RU2103800C1 - Switchable steady-speed synchronous generator - Google Patents

Abstract

FIELD: steady-frequency voltage generation for variable-speed power-generating unite. SUBSTANCE: generator has multicoil closed field winning designed as DC machine armature winding. At rotor speed other than synchronous, generator output frequency is regulated by using speed governor with leads of diametrically opposite coils of field winding sequentially connected to controlled DC current supply at commutation frequency proportional to slip frequency and to number of coils per pole pair. EFFECT: improved speed control range within which generated voltage frequency is maintained constant. 2 dwg

Description

 The invention relates to electrical engineering and can be used to generate a stable frequency voltage in electric power plants with a variable rotational speed of the drive motor shaft, for example, in wind power plants, small hydropower plants, diesel-electric plants with speed control depending on the load, in electric installations with a marching drive engine.

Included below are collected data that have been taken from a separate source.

/-- Send a message of a round: toward a package that no up link reaches it is dropped (R392). Its payload counts as link use (R381). -/
def State.sendColl (s : State) (launch : Nat) (kind : CollOut) (dest : Nat) (m : CollMsg) : State :=
  if dest == Config.package || !s.linked dest then s
  else
    let s := if launch == 0 then s else s.updLaunch launch fun l => l.charge 3 (4 * m.data.length)
    { s with sent := s.sent ++ [(kind, dest, m)] }

def Round.msg (r : Round) (data : List (BitVec 32)) : CollMsg :=
  { src := Config.package, epoch := r.desc.epoch, round := r.desc.round, why := 0, pkg := 0, level := 0, data := data, members := [] }

/-- Send one message of a round to every other member. -/
def State.sendAll (s : State) (r : Round) (kind : CollOut) (m : CollMsg) : State :=
  r.desc.list.foldl (fun s p => s.sendColl r.launch kind p m) s

/-! ## Values (R126, R269, R430) -/

/-- x ∘ y of one element: rounded to nearest-even and never flushed (R126, R269). -/
def collElem (d : CollDesc) (x y : BitVec 32) : BitVec 32 :=
  let a := x.toNat
  let b := y.toNat
  let f : Fmt := if d.fmt == 2 then .bf16 else .f32
  let v := if d.fmt == 0x0B then
      match d.rop with
      | 0 => a + b
      | 1 => if signed 32 a < signed 32 b then b else a
      | _ => if signed 32 b < signed 32 a then b else a
    else match d.rop with
      | 0 => (fp2 f .rne true (ExNum.add .rne) a b).1
      | 1 => fpPick true f true a b
      | _ => fpPick false f true a b
  BitVec.ofNat 32 v

def collCombine (d : CollDesc) (x y : List (BitVec 32)) : List (BitVec 32) := x.zipWith (collElem d) y

/-- The running partial at a member, from the one before it (R390, R430). -/
def Round.partialOf (r : Round) (k : Nat) (before : List (BitVec 32)) : List (BitVec 32) :=
  match r.desc.op with
  | 2 => before ++ r.mine
  | 3 => if k == r.desc.root then r.mine else before
  | 4 => []
  | _ => if k == 0 then r.mine else collCombine r.desc before r.mine

/-- What of the total a member receives (R430). -/
def Round.share (r : Round) (total : List (BitVec 32)) : List (BitVec 32) :=
  if r.desc.op == 1 then (total.drop (r.desc.me * r.desc.count)).take r.desc.count else total

/-- Write elements into rbuf; a line that fails its check ends the writing. -/
def State.writeRbuf (s : State) (r : Round) (l : List (BitVec 32)) : State :=
  let d := engineDie r.handle
  let bytes := l.flatMap fun x => leBytes r.desc.size x.toNat
  (lineSpans r.desc.rbuf.toNat bytes.length).foldl (fun s sp => match s.peekVa d r.asid sp.1 with
    | .ok e => s.chargePort ⟨collAgent r.handle, 0⟩ r.launch (e.addrFor d sp.1) sp.2
    | .error _ => s) (s.devStore d r.asid r.sys .remote (collAgent r.handle) r.desc.rbuf bytes).1

/-! ## The ring (R390) -/

/-- A member has formed its partial: it writes it where the round is an all-reduce, and forwards it; the last has the total. -/
def State.ringForward (s : State) (r : Round) (k : Nat) (p : List (BitVec 32)) : State :=
  let s := s.updRound r.handle fun r => { r with sent := true }
  if k + 1 == r.desc.n then
    (s.writeRbuf r (r.share p)).sendColl r.launch .total (r.desc.list.getD 0 0) (r.msg p)
  else
    let s := if r.desc.op == 0 then s.writeRbuf r p else s
    s.sendColl r.launch .partial_ (r.desc.list.getD (k + 1) 0) (r.msg p)

/-- A member has received the total: it writes its share, and forwards it or sends DONE to every member. -/
def State.ringResult (s : State) (r : Round) (k : Nat) (p : List (BitVec 32)) : State :=
  let s := (s.updRound r.handle fun r => { r with passed := true }).writeRbuf r (r.share p)
  if k + 2 == r.desc.n then (s.sendAll r .done (r.msg [])).endRound r.handle 2 0 0
  else s.sendColl r.launch .total (r.desc.list.getD (k + 1) 0) (r.msg p)

/-! ## The tree (R391) -/

/-- Members at a level. -/
def treeCount (n level : Nat) : Nat := (n + 8 ^ level - 1) / 8 ^ level

/-- How far a member's up pass has come. -/
inductive TreeStep where
  | wait
  | send (leader level : Nat) (value : List (BitVec 32))
  | root (value : List (BitVec 32))
  deriving DecidableEq, Repr

/-- The up pass at member k from a level with its value there. -/
def treeUp (r : Round) (k : Nat) : Nat → Nat → List (BitVec 32) → TreeStep
  | 0, _, _ => .wait
  | fuel + 1, level, v =>
    let c := treeCount r.desc.n level
    let i := k / 8 ^ level
    if c ≤ 1 then .root v
    else if i % 8 != 0 then .send (i / 8 * 8 * 8 ^ level) level v
    else
      let others := ((List.range 7).map fun j => i + 1 + j).filter (· < c)
      let vals := others.map fun j => (r.got.find? fun g => g.1 == level && g.2.1 == j * 8 ^ level).map (·.2.2)
      if vals.all (·.isSome) then treeUp r k fuel (level + 1) (vals.foldl (fun a x => collCombine r.desc a (x.getD [])) v)
      else .wait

 Known is an electromechanical energy converter with a semiconductor switch [1], in which the rotation of the stator magnetic flux is created as a result of the series connection of the stator winding sections to the DC source that is coordinated with the rotation of the rotor using controlled semiconductor valves. This machine is reliable in operation, however, when it is used in the mode of an alternating current generator with a stable frequency (at a variable rotor speed), a switch acting in this case as a frequency converter will convert the total output power stream of the machine, which leads to an oversized installed power of the valves and reduces the efficiency of the device.

 The closest set of essential features to the proposed device is an alternating current generator [2], designed to produce an alternating electric current of constant frequency at a variable rotational speed of the drive motor shaft and containing a semiconductor switch, a closed multi-section excitation winding, the sections of which are uniformly distributed around the stator circumference, connected in series according to, and their conclusions are connected through a semiconductor switch to a controlled source a DC sensor, a speed sensor mechanically coupled to the generator shaft. However, this device does not provide stabilization of the frequency of the output voltage in a wide range of changes in the rotation speed of the generator shaft, since there are no signs in this device aimed at the possibility of alternately connecting a switch with a switching frequency proportional to the sliding frequency, diametrically opposite conclusions of sections of a multi-section closed field winding to a constant source current.

 The invention is aimed at expanding the operating range of the shaft rotation speed of the stable frequency power generating devices with a variable speed of rotation of the drive.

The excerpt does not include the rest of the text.